Women’s Health
Metabolomic markers associated with antenatal depression Priscilla Kay Clayton* Priscilla Clayton Clayton Clayton Clayton Clayton Clayton Clayton Clayton Clayton Clayton priscilla.clayton@nih.gov
Background: Maternal depression affects up to 20% of pregnancies and is associated with adverse maternal and offspring outcomes. Several studies link antenatal depression to alterations in metabolites such as amino acids, lipids, and energy metabolism. However, few studies have examined these patterns during pregnancy.
Methods: We leveraged samples from the Pregnancy Outcomes, Maternal and Infant Study (PrOMIS) to examine metabolomic differences in 298 pregnant women. We assessed depression using the Patient Health Questionnaire-9 (score ≥10) and conducted targeted metabolomic profiling using liquid chromatography–mass spectrometry. We randomly partitioned the dataset into a training set (n=198) and an independent testing set (n=100). In the training set, we screened candidate metabolites using univariate logistic regression (p<0.05), followed by Elastic Net regularized logistic regression for the best model. We constructed receiver operating characteristic (ROC) curves to evaluate predictive performance.

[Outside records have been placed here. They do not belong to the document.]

-- ==== Sys2Proof/Laws/Calibration.lean ====
section
/-! SUPPORT. The fixed-point functions and the table of `CALIB`, once: what each can answer. -/

namespace Sys2Proof.Machine

/-- Narrowing answers the exact integer or an overflow, never a rejection (R158). -/
theorem fxNarrow_cases (n : Int) :
    (-2147483648 ≤ n ∧ n ≤ 2147483647 ∧ ∃ f, fxNarrow n = .ok f ∧ f.toInt = n) ∨
    (¬ (-2147483648 ≤ n ∧ n ≤ 2147483647) ∧ fxNarrow n = .overflow) := by
  unfold fxNarrow
  by_cases h : -2147483648 ≤ n ∧ n ≤ 2147483647
  · refine .inl ⟨h.1, h.2, _, by rw [if_pos h], ?_⟩
    rw [BitVec.toInt_ofInt]
    have h1 := h.1
    have h2 := h.2
    simp only [Int.bmod]
    split <;> omega
  · exact .inr ⟨h, by rw [if_neg h]⟩

theorem fxNarrow_of_le {n : Int} (h0 : 0 ≤ n) (h : n ≤ 2147483647) : ∃ f, fxNarrow n = .ok f ∧ f.toInt = n := by
  rcases fxNarrow_cases n with ⟨-, -, hf⟩ | ⟨hn, -⟩
  · exact hf
  · omega

theorem fxOrAux_error {α : Type} {r : FxResult α} {a : Aux} (h : fxOrAux r = .error a) :
    (a = 3 ∧ r = .rejected) ∨ (a = 4 ∧ r = .overflow) := by
  cases r <;> simp_all [fxOrAux]

/-- The value of a sense result: `m` millivolts truncated, or `aux` 4 (R167, R183). -/
theorem senseMv_cases (m : Fx) (v : Sample) :
    (∃ f g, toFx v.toNat = .ok f ∧ f.toInt = v.toNat * 10000 ∧ fxMul f m = .ok g ∧ senseMv m v.toNat = .ok (fromFx g) ∧
      g.toInt = (v.toNat * 10000 * m.toInt).tdiv 10000) ∨
    (senseMv m v.toNat = .overflow ∧
      ¬ (-2147483648 ≤ (v.toNat * 10000 * m.toInt).tdiv 10000 ∧ (v.toNat * 10000 * m.toInt).tdiv 10000 ≤ 2147483647)) := by
  have hv := v.isLt
  obtain ⟨f, hf, hfi⟩ := fxNarrow_of_le (n := v.toNat * fxScale) (by unfold fxScale; omega) (by unfold fxScale; omega)
  have hf' : toFx v.toNat = .ok f := hf
  rcases fxNarrow_cases ((f.toInt * m.toInt).tdiv fxScale) with ⟨-, -, g, hg, hgi⟩ | ⟨hn, hg⟩
  · have hg' : fxMul f m = .ok g := hg
    exact .inl ⟨f, g, hf', hfi, hg', by simp only [senseMv, hf', FxResult.bind, hg'], by rw [hgi, hfi]; rfl⟩
  · have hg' : fxMul f m = .overflow := hg
    exact .inr ⟨by simp only [senseMv, hf', FxResult.bind, hg'], by rw [hfi] at hn; exact hn⟩

/-- A threshold is the truncated product, or one of its three failures (R170). -/
theorem threshold_cases (b r : Fx) :
    (∃ t, fxMul b r = .ok t ∧ 0 ≤ fromFx t ∧ fromFx t ≤ 65535 ∧ threshold b r = .ok (BitVec.ofInt 16 (fromFx t))) ∨
    (∃ t, fxMul b r = .ok t ∧ (65535 < fromFx t ∨ fromFx t < 0) ∧ threshold b r = .error 5) ∨
    (fxMul b r = .overflow ∧ threshold b r = .error 4) := by
  rcases fxNarrow_cases ((b.toInt * r.toInt).tdiv fxScale) with ⟨-, -, t, ht, -⟩ | ⟨-, ht⟩
  · have ht' : fxMul b r = .ok t := ht
    by_cases h : fromFx t > 65535 ∨ fromFx t < 0
    · exact .inr (.inl ⟨t, ht', h, by simp only [threshold, ht', fxOrAux, if_pos h]⟩)
    · exact .inl ⟨t, ht', by omega, by omega, by simp only [threshold, ht', fxOrAux, if_neg h]⟩
  · have ht' : fxMul b r = .overflow := ht
    exact .inr (.inr ⟨ht', by simp only [threshold, ht', fxOrAux]⟩)

/-- An error of a sequence of checks is an error of the first, or of the rest. -/
theorem except_bind_error {α β : Type} {x : Except Aux α} {f : α → Except Aux β} {a : Aux} (h : (x >>= f) = .error a) :
    x = .error a ∨ ∃ y, x = .ok y ∧ f y = .error a := by
  cases x with
  | error e => exact .inl (by cases h; rfl)
  | ok y => exact .inr ⟨y, rfl, h⟩

/-- A success of a sequence of checks is a success of the first and of the rest. -/
theorem except_bind_ok {α β : Type} {x : Except Aux α} {f : α → Except Aux β} {b : β} (h : (x >>= f) = .ok b) :
    ∃ y, x = .ok y ∧ f y = .ok b := by
  cases x with
  | error e => cases h
  | ok y => exact ⟨y, rfl, h⟩

theorem refuseIf_error {c : Bool} {a e : Aux} (h : refuseIf c a = .error e) : c = true ∧ e = a := by
  cases c <;> simp_all [refuseIf]

theorem refuseIf_ok {c : Bool} {a : Aux} {u : Unit} (h : refuseIf c a = .ok u) : c = false := by
  cases c <;> simp_all [refuseIf]

/-- A sample always has a fixed-point form (R152, R168). -/
theorem toFx_sample (v : Sample) : ∃ f, toFx v.toNat = .ok f ∧ f.toInt = v.toNat * 10000 := by
  have hv := v.isLt
  obtain ⟨f, hf, hfi⟩ := fxNarrow_of_le (n := v.toNat * fxScale) (by unfold fxScale; omega) (by unfold fxScale; omega)
  exact ⟨f, hf, hfi⟩

/-- The failures of `CALIB`, each with the check it comes from (R168, R170, R191). -/
theorem calibTable_error {p : Params} {b v : Sample} {a : Aux} (h : calibTable p b v = .error a) :
    (a = 1 ∧ implausible p b = true) ∨ (a = 2 ∧ implausible p b = false ∧ implausible p v = true) ∨
    (implausible p b = false ∧ implausible p v = false ∧
      ∃ bFx vFx, toFx b.toNat = .ok bFx ∧ toFx v.toNat = .ok vFx ∧
        (fxOrAux (bvr p bFx vFx) = .error a ∨
         (∃ f, bvr p bFx vFx = .ok f ∧ ∃ r ∈ [p.ratioFx.r1, p.ratioFx.r2, p.ratioFx.r3, p.ratioFx.r4, p.ratioFx.r5],
           threshold f r = .error a) ∨
         (a = 6 ∧ p.calCheckSpacing = true ∧ ∃ f t1 t2 t3 t4 t5, bvr p bFx vFx = .ok f ∧
           threshold f p.ratioFx.r1 = .ok t1 ∧ threshold f p.ratioFx.r2 = .ok t2 ∧ threshold f p.ratioFx.r3 = .ok t3 ∧
           threshold f p.ratioFx.r4 = .ok t4 ∧ threshold f p.ratioFx.r5 = .ok t5 ∧
           (spaced (b.setWidth 16) t1 && spaced t1 t2 && spaced t2 t3 && spaced t3 t4 && spaced t4 t5) = false))) := by
  obtain ⟨bFx, hb, -⟩ := toFx_sample b
  obtain ⟨vFx, hv, -⟩ := toFx_sample v
  have fx_ok : ∀ {α : Type} {r : FxResult α} {x : α}, fxOrAux r = .ok x → r = .ok x := by
    intro α r x h
    cases r <;> simp_all [fxOrAux]
  unfold calibTable at h
  rcases except_bind_error h with h | ⟨_, h1, h⟩
  · exact .inl ⟨(refuseIf_error h).2, (refuseIf_error h).1⟩
  rcases except_bind_error h with h | ⟨_, h2, h⟩
  · exact .inr (.inl ⟨(refuseIf_error h).2, refuseIf_ok h1, (refuseIf_error h).1⟩)
  refine .inr (.inr ⟨refuseIf_ok h1, refuseIf_ok h2, bFx, vFx, hb, hv, ?_⟩)
  rw [hb, hv] at h
  rcases except_bind_error h with h | ⟨x, hx, h⟩
  · cases h
  obtain rfl := Except.ok.inj hx
  rcases except_bind_error h with h | ⟨y, hy, h⟩
  · cases h
  obtain rfl := Except.ok.inj hy
  rcases except_bind_error h with h | ⟨f, hf, h⟩
  · exact .inl h
  rcases except_bind_error h with h | ⟨t1, ht1, h⟩
  · exact .inr (.inl ⟨f, fx_ok hf, _, by simp, h⟩)
  rcases except_bind_error h with h | ⟨t2, ht2, h⟩
  · exact .inr (.inl ⟨f, fx_ok hf, _, by simp, h⟩)
  rcases except_bind_error h with h | ⟨t3, ht3, h⟩
  · exact .inr (.inl ⟨f, fx_ok hf, _, by simp, h⟩)
  rcases except_bind_error h with h | ⟨t4, ht4, h⟩
  · exact .inr (.inl ⟨f, fx_ok hf, _, by simp, h⟩)
  rcases except_bind_error h with h | ⟨t5, ht5, h⟩
  · exact .inr (.inl ⟨f, fx_ok hf, _, by simp, h⟩)
  rcases except_bind_error h with h | ⟨_, -, h⟩
  · obtain ⟨hc, ha⟩ := refuseIf_error h
    rw [Bool.and_eq_true, Bool.not_eq_true'] at hc
    exact .inr (.inr ⟨ha, hc.1, f, t1, t2, t3, t4, t5, fx_ok hf, ht1, ht2, ht3, ht4, ht5, hc.2⟩)
  cases h

/-- The table of a `CALIB` that passed its checks (R170): entry 0 is the raw baseline, the others come from `threshold`. -/
theorem calibTable_ok {p : Params} {b v : Sample} {t : ThrFile} (h : calibTable p b v = .ok t) :
    implausible p b = false ∧ implausible p v = false ∧ t.e0 = .ofTicks (b.setWidth 16) ∧
    ∃ bFx vFx f t1 t2 t3 t4 t5, toFx b.toNat = .ok bFx ∧ toFx v.toNat = .ok vFx ∧ bvr p bFx vFx = .ok f ∧
      threshold f p.ratioFx.r1 = .ok t1 ∧ threshold f p.ratioFx.r2 = .ok t2 ∧ threshold f p.ratioFx.r3 = .ok t3 ∧
      threshold f p.ratioFx.r4 = .ok t4 ∧ threshold f p.ratioFx.r5 = .ok t5 ∧
      t = ⟨.ofTicks (b.setWidth 16), .ofTicks t1, .ofTicks t2, .ofTicks t3, .ofTicks t4, .ofTicks t5⟩ := by
  have fx_ok : ∀ {α : Type} {r : FxResult α} {x : α}, fxOrAux r = .ok x → r = .ok x := by
    intro α r x h
    cases r <;> simp_all [fxOrAux]
  unfold calibTable at h
  obtain ⟨_, h1, h⟩ := except_bind_ok h
  obtain ⟨_, h2, h⟩ := except_bind_ok h
  obtain ⟨bFx, hb, h⟩ := except_bind_ok h
  obtain ⟨vFx, hv, h⟩ := except_bind_ok h
  obtain ⟨f, hf, h⟩ := except_bind_ok h
  obtain ⟨t1, ht1, h⟩ := except_bind_ok h
  obtain ⟨t2, ht2, h⟩ := except_bind_ok h
  obtain ⟨t3, ht3, h⟩ := except_bind_ok h
  obtain ⟨t4, ht4, h⟩ := except_bind_ok h
  obtain ⟨t5, ht5, h⟩ := except_bind_ok h
  obtain ⟨_, -, h⟩ := except_bind_ok h
  obtain rfl := Except.ok.inj h
  exact ⟨refuseIf_ok h1, refuseIf_ok h2, rfl, bFx, vFx, f, t1, t2, t3, t4, t5, fx_ok hb, fx_ok hv, fx_ok hf, ht1, ht2, ht3, ht4,
    ht5, rfl⟩

/-- A division truncated toward zero, on magnitudes and signs (R8 `div`, R157). -/
theorem tdiv_magnitudes (x y : Int) (hy : y ≠ 0) : x.tdiv y =
    if (x < 0) = (y < 0) then ((x.natAbs / y.natAbs : Nat) : Int) else -((x.natAbs / y.natAbs : Nat) : Int) := by
  rcases x with x | x <;> rcases y with y | y
  · have h1 : ¬ (Int.ofNat x < 0) := by simp
    have h2 : ¬ (Int.ofNat y < 0) := by simp
    simp only [h1, h2, if_true]
    rfl
  · have h1 : ¬ (Int.ofNat x < 0) := by simp
    have h2 : Int.negSucc y < 0 := Int.negSucc_lt_zero y
    simp only [h1, h2, eq_iff_iff, iff_true, if_false]
    rfl
  · have h1 : ¬ (Int.ofNat y < 0) := by simp
    have h2 : Int.negSucc x < 0 := Int.negSucc_lt_zero x
    simp only [h1, h2, eq_iff_iff, iff_false, not_true, if_false]
    rfl
  · have h1 : Int.negSucc y < 0 := Int.negSucc_lt_zero y
    have h2 : Int.negSucc x < 0 := Int.negSucc_lt_zero x
    simp only [h1, h2, if_true]
    rfl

Results: A total of 43 metabolites were significantly associated with depression (p<0.05), of which 17 were retained in the final model. Five metabolites were negatively associated (alloisoleucine, glutathione, pyruvic acid, PC P-34:0, palmitoyl-EA), while 12 were positively associated (R-3-hydroxy myristic acid, carnosine, PC O-38:5, glutamine, tridecylic acid, threonine, CAR 8:0; OH, N1,N8-diacetylspermidine, methionine, 3R-hydroxypalmitic acid, 2-aminoheptanoic acid, CAR DC6:0). ROC analyses yielded area under the curve (AUC) values of 0.81 (training), 0.73 (testing), and 0.78 (overall), adjusting for maternal age, pre-pregnancy BMI, gestational age, parity, and access to basic needs.
Conclusion: We identified metabolic signatures associated with antenatal depression, highlighting potential biomarkers and pathways such as amino acid, nitrogen, and anabolic metabolism. Future research should validate these findings in larger samples to establish clinical utility and potential for risk stratification.